Waar maak je de meerdering

Als je dus aan beide zijden van je proeflapje gelijkmatig moet meerderen is deze linkerkant iets om rekening mee te houden. Aan de rechterkant van je breiwerk “meerderen na de derde steek” betekent: twee steken gewoon recht breien, in de derde steek meerderen zoals hierboven beschreven. Aan de linkerkant van je breiwerk moet je dan VOOR de derde steek meerderen. Dus: brei tot 4 steken voor het einde van de toer. Brei deze vierde steek in het voor- en achterpootje; brei daarna nog drie steken.

Bar Increase both sides

Nu zitten de meerderingen exact op dezelfde plaats.

Deze meerdering kun je ook aan de averechte kant van je werk maken. De steek die je twee keer averecht gaat breien moet je dan eerst verdraaid op je linker breinaald zetten (steek recht afhalen en terugzetten op de linkernaald).

Steek verdraaid op linker breinaald

Daarna doe je averecht wat je eerder recht gedaan hebt: averecht insteken, omslaan, doorhalen, averecht insteken, omslaan, doorhalen en af laten glijden.

En dan ziet de meerdering er aan de voorkant precies zo uit als de rechte “bar increase”.

Averechte bar increase

 

Perfecte meerdering voor een boord

De “Bar Increase” is in glad breiwerk (tricotsteek) goed te zien. Je kunt je afvragen of je dat wilt. Maar stel, je moet in een 2/2 boord meerderen. Wanneer je één rechte steek voor de averechte steken twee keer breit, zie je de meerdering niet.

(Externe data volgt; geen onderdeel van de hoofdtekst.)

-- ==== Sys2Proof/Certificates/Slice0/Obligations.lean ====
section
/-! DEFINITION. The statements for the provers. The vocabulary of the statements stands in `Sys2Proof.Claims`; each statement cites
the rules of the spec that it rests on. -/
namespace Sys2Proof.Claims
open Sys2Proof.Machine

/-- The current hart. -/
abbrev me (s : State) : Hart := s.hart s.cur

/-- The checks of R46 pass for an instruction: no unknown CSR, no missing feature, the privilege, the word-only limits. -/
abbrev Passes (s : State) (i : Instr) : Prop :=
  csrUnknown i = false ∧ s.lacksFeature i = false ∧ needs i ≤ (me s).priv.code ∧ wf i = true

/-- A hart that has moved on to an address: at the beginning of the instruction there. -/
abbrev arrive (x : Hart) (pc : Word) : Hart :=
  { x with pc := pc, resumed := false, stopAt := none, phase := .start, word := none, region := none, stall := false, expired := false,
           seen := none }

/-- A hart with a scalar register written, if it is not x0. -/
abbrev wrote (x : Hart) (d : BitVec 5) (v : Word) : Hart := if d = 0 then x else { x with x := x.x.set d.toNat v }

/-- The state in which the current hart has written a scalar register and moved to the next word, and nothing else has changed. -/
abbrev wroteNext (s : State) (d : BitVec 5) (v : Word) : State :=
  s.setHart s.cur (arrive (wrote (me s) d v) ((me s).pc + 4))

/-- The state in which the current hart has moved to an address, and nothing else has changed. -/
abbrev wentTo (s : State) (pc : Word) : State := s.setHart s.cur (arrive (me s) pc)

/-- ETVAL of an ILLEGAL: the word and the subcode (R47). -/
abbrev illegalVal (w : IWord) (sub : Nat) : Word := BitVec.ofNat 64 (w.toNat + sub * 2 ^ 32)

end Sys2Proof.Claims

open Sys2Proof Sys2Proof.Machine Sys2Proof.Claims

/-! Words and instructions -/

/-- Words that the spec writes out decode to the instructions it names: one of each of several families, scalar, control, chain, vector and
vector memory (R36, R51, R89 to R98, R103 to R114, R121). -/
def Obligations.SpecWordsDecode : Prop :=
  decode 0x04A63800 = some (.add 5 6 7) ∧ decode 0x08A60FF4 = some (.addi 5 6 0xFF4) ∧
  decode 0x0CA12345 = some (.lui 5 0x12345) ∧ decode 0x14A03FFD = some (.bne 5 0 0x1FFD) ∧
  decode 0x1C010000 = some (.jalr 0 1 0) ∧ decode 0x21227FF8 = some (.ld 9 2 0x1FF8) ∧
  decode 0x28A63872 = some (.amocas 5 6 7 3 1) ∧ decode 0x314B0000 = some (.setvl 10 11) ∧
  decode 0x3491A002 = some (.brk 4 17 20) ∧ decode 0x380006A0 = some (.fence 3 1 2) ∧
  decode 0x41236007 = some (.chsplit 9 3 12) ∧ decode 0x4C886500 = some (.vfadd 4 8 12 1 0 1 0) ∧
  decode 0x4443D840 = some (.vadd 2 3 27 0 0 0 2) ∧ decode 0x68CA5901 = some (.vlds 6 10 11 0 2) ∧
  decode 0x00000000 = none ∧ decode 0xFFFFFFFF = none

/-- For every instruction of the table that has a word and meets the word-only limits, the four bytes of its encoding, whatever follows
them, decode to its row of the table with every operand as it was (R33 to R46). -/
def Obligations.DecodeOfEncode : Prop :=
  ∀ (i : Instr) (rest : List Byte), isWord i = true → wf i = true →
    decodeBytes (wordBytes (encode i) ++ rest) = some (tableRow i, rest)

/-- Every word that decodes is the encoding of what it decodes to, which meets the word-only limits: no bit of a word is ignored (R46). -/
def Obligations.EncodeOfDecode : Prop :=
  ∀ (w : IWord) (i : Instr), decode w = some i → encode i = w ∧ wf i = true ∧ isWord i = true

/-! The step -/

/-- With no turn of the schedule pending, the step runs on the hart that is to execute, outside lazy mode, the instruction that the fetched
word decodes to, among rows that share a word the one that its operands select; the hart is in the middle of that word until it leaves
it, and a hart in the middle of a word goes on with it. In lazy mode, which is the model's (log entries 5 and 48), a hart with nothing issued
ahead issues a vector instruction to its VIQ, and one whose turn it is by the tape (log entry 7) to execute the oldest of its VIQ runs it on the
scalar state that it was issued with, between what comes before and after every instruction there (R33, R175 to R177). -/
def Obligations.StepRunsDecoded : Prop :=
  ∀ (s : State) (h : Nat) (w : IWord) (i : Instr), s.agenda = [] → s.nextHart = some h → decode w = some i →
    let ran := fun (t : State) => exec (t.resolve i) (t.setHart t.cur { t.hart t.cur with word := some w })
    (∀ t, (s.hart h).word = none → (s.hart h).lazy = false → ({ s with cur := h } : State).fetched = .inr (t, w) → step s = ran t) ∧
    ((s.hart h).word = some w → (s.hart h).lazy = false → step s = ran { s with cur := h }) ∧
    (∀ t, (s.hart h).word = none → (s.hart h).lazy = true → (s.hart h).viq = [] → ({ s with cur := h } : State).fetched = .inr (t, w) →
      (t.hart h).canDefer w = true → step s = .next (t.defer w)) ∧
    (∀ (e : VEntry) (q : List VEntry) (c : Nat) (r : List Nat), (s.hart h).word = none → (s.hart h).lazy = true →
      (s.hart h).viq = e :: q → e.word = w → s.tape = c :: r → c % 2 = 0 →
      let u := ({ s with cur := h, tape := r } : State).setHart h (s.hart h).unwind
      let p := u.settle i
      let p := p.setHart p.cur ((p.hart p.cur).lateAfter i)
      ∀ t, exec (u.resolve i) (p.setHart p.cur { p.hart p.cur with word := some w }) = .next t →
        step s = .next ((p.afterwards t i).putBack h (s.hart h)))

/-- In machine mode a fetch at a PC that is a multiple of 4, that the hart reaches, from a line that its instruction cache does not
hold and that is live and not poisoned, gives the word that memory holds there and changes nothing (R33, R305). -/
def Sys2Proof.Claims.FetchReadsMemory : Prop :=
  ∀ (s : State) (pa : Nat), (me s).priv = .machine → (me s).pc.toNat = pa → pa < 2 ^ 52 → pa % 4 = 0 →
    s.physOk s.cur pa false = true → look? (s.core (coreOf s.cur)).icache (pa / 64) = none → s.poisonAt pa 4 = none →
    (pa < dramEnd → s.unitLive pa = true) →
    s.fetched = .inr (s, BitVec.ofNat 32 (leNat (Memory.getMany s.mem pa 4)))

/-- A fetch at a PC that is not a multiple of 4, where the PC raises no ACCESS, raises MISALIGN with ETVAL holding the PC (R33). -/
def Sys2Proof.Claims.FetchMisaligned : Prop :=
  ∀ s : State, (me s).priv = .machine → (me s).pc.toNat < 2 ^ 52 → s.physOk s.cur (me s).pc.toNat false = true →
    (me s).pc.toNat % 4 ≠ 0 → s.fetched = .inl (s.trap 2 (me s).pc)

/-- A word whose codes select no instruction raises ILLEGAL with subcode RESERVED; a word whose codes select one but that sets a field
that must be zero runs nothing: it traps with the first subcode of R46 that holds. -/
def Sys2Proof.Claims.StepRejectsWords : Prop :=
  ∀ (s t : State) (h : Nat) (w : IWord),
    s.agenda = [] → s.nextHart = some h → (s.hart h).word = none → (s.hart h).lazy = false →
    ({ s with cur := h } : State).fetched = .inr (t, w) →
    (shape w = none → step s = .next (t.trap 1 (illegalVal w 1))) ∧
    (∀ i, shape w = some i → encode i ≠ w →
      step s = .next (if csrUnknown i then t.trap 1 (illegalVal w 1)
        else if t.lacksFeature i then t.trap 1 (illegalVal w 3)
        else if needs i > (me t).priv.code then t.trap 4 (BitVec.ofNat 64 (w.toNat + 2 ^ 63))
        else t.trap 1 (illegalVal w 2)))

/-- A hardware event that the schedule names is the next thing that happens, with the numbers it brings: the schedule and the numbers are the
model's (log entries 4 and 45). -/
def Sys2Proof.Claims.StepTakesEvent : Prop :=
  ∀ (s : State) (i : Instr) (e : Evt) (r : List Turn), s.agenda = .event i e :: r → isWord i = false →
    step s = exec i { s with agenda := r, evt := e }

/-- The checks of every instruction stand in the order RESERVED, FEATURE, privilege, FIELD, and each gives the trap and the ETVAL of
R47: an instruction whose checks do not pass changes nothing else. -/
def Obligations.CheckOrder : Prop :=
  ∀ (s : State) (i : Instr), isWord i = true →
    (csrUnknown i = true → exec i s = .next (s.trap 1 (illegalVal (encode i) 1))) ∧
    (csrUnknown i = false → s.lacksFeature i = true → exec i s = .next (s.trap 1 (illegalVal (encode i) 3))) ∧
    (csrUnknown i = false → s.lacksFeature i = false → (me s).priv.code < needs i →
      exec i s = .next (s.trap 4 (BitVec.ofNat 64 ((encode i).toNat + 2 ^ 63)))) ∧
    (csrUnknown i = false → s.lacksFeature i = false → needs i ≤ (me s).priv.code → wf i = false →
      exec i s = .next (s.trap 1 (illegalVal (encode i) 2)))

/-- No instruction and no event of the table stops the machine, in any state: that a value or an effect that the spec does not state ends no run
is the model's choice (log entry 44). -/
def Obligations.EveryRowGoesOn : Prop := ∀ (i : Instr) (s : State), ∃ t, exec i s = .next t

/-! Exceptions -/

/-- Taking a trap from user or supervisor code writes CAUSE with the code, the level and VEC, EPC with the PC and ETVAL, enters
supervisor level at EVEC.BASE × 4, and leaves every other register of the hart and the rest of the package as it was; the strip ends. -/
def Sys2Proof.Claims.TrapToSupervisor : Prop :=
  ∀ (s : State) (code : Nat) (v : Word) (vec : Bool), (me s).priv ≠ .machine → code < 256 →
    s.trap code v vec = s.setHart s.cur (arrive
      { me s with cause := (if vec then 1#54 else 0#54) ++ BitVec.ofNat 2 ((me s).priv.code) ++ BitVec.ofNat 8 code,
                  epc := (me s).pc, etval := v, priv := .supervisor, strip := (me s).strip + 1 }
      ((me s).evec &&& ~~~3))

/-- Taking a trap from machine code writes MCAUSE, MEPC and METVAL, stays at machine level and goes to MEVEC.BASE × 4; CAUSE, EPC and
ETVAL keep their values. -/
def Sys2Proof.Claims.TrapToMachine : Prop :=
  ∀ (s : State) (code : Nat) (v : Word) (vec : Bool), (me s).priv = .machine → code < 256 →
    s.trap code v vec = s.setHart s.cur (arrive
      { me s with mcause := (if vec then 1#54 else 0#54) ++ 2#2 ++ BitVec.ofNat 8 code, mepc := (me s).pc, metval := v,
                  strip := (me s).strip + 1 }
      ((me s).mevec &&& ~~~3))

/-- ERET above user level returns to the level and the address that the copies of its own level hold, with the instruction there resumed
when VEC is 1, the rest of the package as it was where no page fault of the hart's copy streams waits for the return (R222); a PPL of 11, or of 10
from supervisor level, raises ILLEGAL with subcode FIELD. -/
def Sys2Proof.Claims.EretReturns : Prop :=
  ∀ s : State, (me s).priv ≠ .user →
    let c := if (me s).priv = .machine then (me s).mcause else (me s).cause
    let p := if (me s).priv = .machine then (me s).mepc else (me s).epc
    let ppl := (c.extractLsb' 8 2).toNat
    (ppl = 3 ∨ ((me s).priv = .supervisor ∧ ppl = 2) → exec .eret s = .next (s.trap 1 (illegalVal 0x34000001 2))) ∧
    (∀ q : Priv, ppl = q.code → ¬((me s).priv = .supervisor ∧ q = .machine) →
      (∀ e ∈ (s.core (coreOf s.cur)).streams, e.2.owner = s.cur → ∀ k v, e.2.stopped = some (k, v) → k ≠ 5) →
      exec .eret s = .next (s.setHart s.cur
        { arrive (me s) (p &&& ~~~3) with priv := q, resumed := c.getLsbD 10, strip := (me s).strip + 1 }))

/-- An ERET at supervisor level or machine level right after a trap from that hart comes back to the instruction that trapped, at the
level it ran at, with its registers, VL, VTYPE, VSTART and masks as the trap found them. -/
def Sys2Proof.Claims.TrapThenEret : Prop :=
  ∀ (s : State) (code : Nat) (v : Word) (vec : Bool), code < 256 → (me s).pc.toNat % 4 = 0 →
    ∃ t, exec .eret (s.trap code v vec) = .next t ∧ t.mem = s.mem ∧ (me t).pc = (me s).pc ∧ (me t).priv = (me s).priv ∧
      (me t).x = (me s).x ∧ (me t).v = (me s).v ∧ (me t).k = (me s).k ∧ (me t).vl = (me s).vl ∧ (me t).vtype = (me s).vtype ∧
      (me t).vstart = (me s).vstart ∧ (me t).resumed = vec

/-- ECALL raises ECALL with ETVAL 0; BRK raises BREAKPOINT with ETVAL its code; both from every level (R110, R112). -/
def Sys2Proof.Claims.EcallAndBrk : Prop :=
  ∀ (s : State) (a b c : BitVec 5),
    exec .ecall s = .next (s.trap 0x0E 0) ∧
    exec (.brk a b c) s = .next (s.trap 0x0D ((a ++ b ++ c).zeroExtend 64))

/-- WFE with the wake bit set clears it and completes, changing nothing else (R113). -/
def Sys2Proof.Claims.WfeCompletes : Prop :=
  ∀ s : State, (me s).wake = true →
    exec .wfe s = .next (s.setHart s.cur (arrive { me s with wake := false } ((me s).pc + 4)))

/-- FENCE.I of a hart none of whose collectives is in flight leaves the core's instruction cache empty with the hart past it; where the hart
holds no store and has no copy stream, memory stays and so does the rest of the hart. With a collective in flight it waits, since R114 has it wait
for the stores of engines (DEDUCED, log entry 27). -/
def Sys2Proof.Claims.FenceIEmptiesTheCache : Prop :=
  ∀ s : State,
    (s.colls.any (fun k => k.hart == s.cur && k.tag == (me s).tag) = false →
      ∃ t, exec .fenceI s = .next t ∧ (t.core (coreOf s.cur)).icache = [] ∧ t.cur = s.cur ∧
        ((me s).sbuf = [] → (me s).stq = [] → (∀ r ∈ s.rstores, r.hart ≠ s.cur) → (∀ e ∈ (s.core (coreOf s.cur)).streams, e.2.owner ≠ s.cur) →
          t.mem = s.mem ∧ me t = arrive (me s) ((me s).pc + 4))) ∧
    (s.colls.any (fun k => k.hart == s.cur && k.tag == (me s).tag) = true → exec .fenceI s = .next s)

De nieuwe averechte steek gaat helemaal op in de averechte steken van de boord! 

Bar increase in 2/2 border

Stekenproef

Een onderdeel van  niveau 1 van de Master of Hand Knitting is het berekenen van de stekenproef. Proeflapjes 1,2,3, en 14 (een kabelproef) worden daarvoor gebruikt. Er zitten invulformulieren bij het instructiepakket. Een kind kan de was doen zou je zeggen, maar het is wat meer werk dan je in eerste instantie zou denken.

Stappenplan stekenproef

Na uitgebreid onderzoek in mijn boeken en op internet kom ik tot het volgende stappenplan voor het uitrekenen van de steekverhouding van een proeflapje:

1. Brei een proeflapje. Dit lapje moet groter zijn dan de 10 x 10 cm die altijd op de bolband staan (4″ x 4″ op Amerikaanse bolbanden).

Bolband stekenproef advies

Groter omdat je geen kantsteken, opzetsteken of afkantsteken mee wilt nemen in de berekeningen. Deze steken hebben namelijk een andere verhouding dat de “gewone” steek.

June Hiatt geeft als tip om een proeflapje te breien dat minstens 15% is van de grootte van het werkstuk dat je gaat maken. Bovendien zegt ze dat je het lapje beter nooit kleiner kunt maken dan 10 cm x 10 cm.

2. Was het proeflapje en span het op zoals je zou doen voor het werkstuk dat je van plan bent te maken.

3. Als het lapje HELEMAAL droog is, laat je het een dag liggen voordat je meet. De rek kan na het loshalen nog wat veranderen, waardoor de grootte van het lapje nog verandert.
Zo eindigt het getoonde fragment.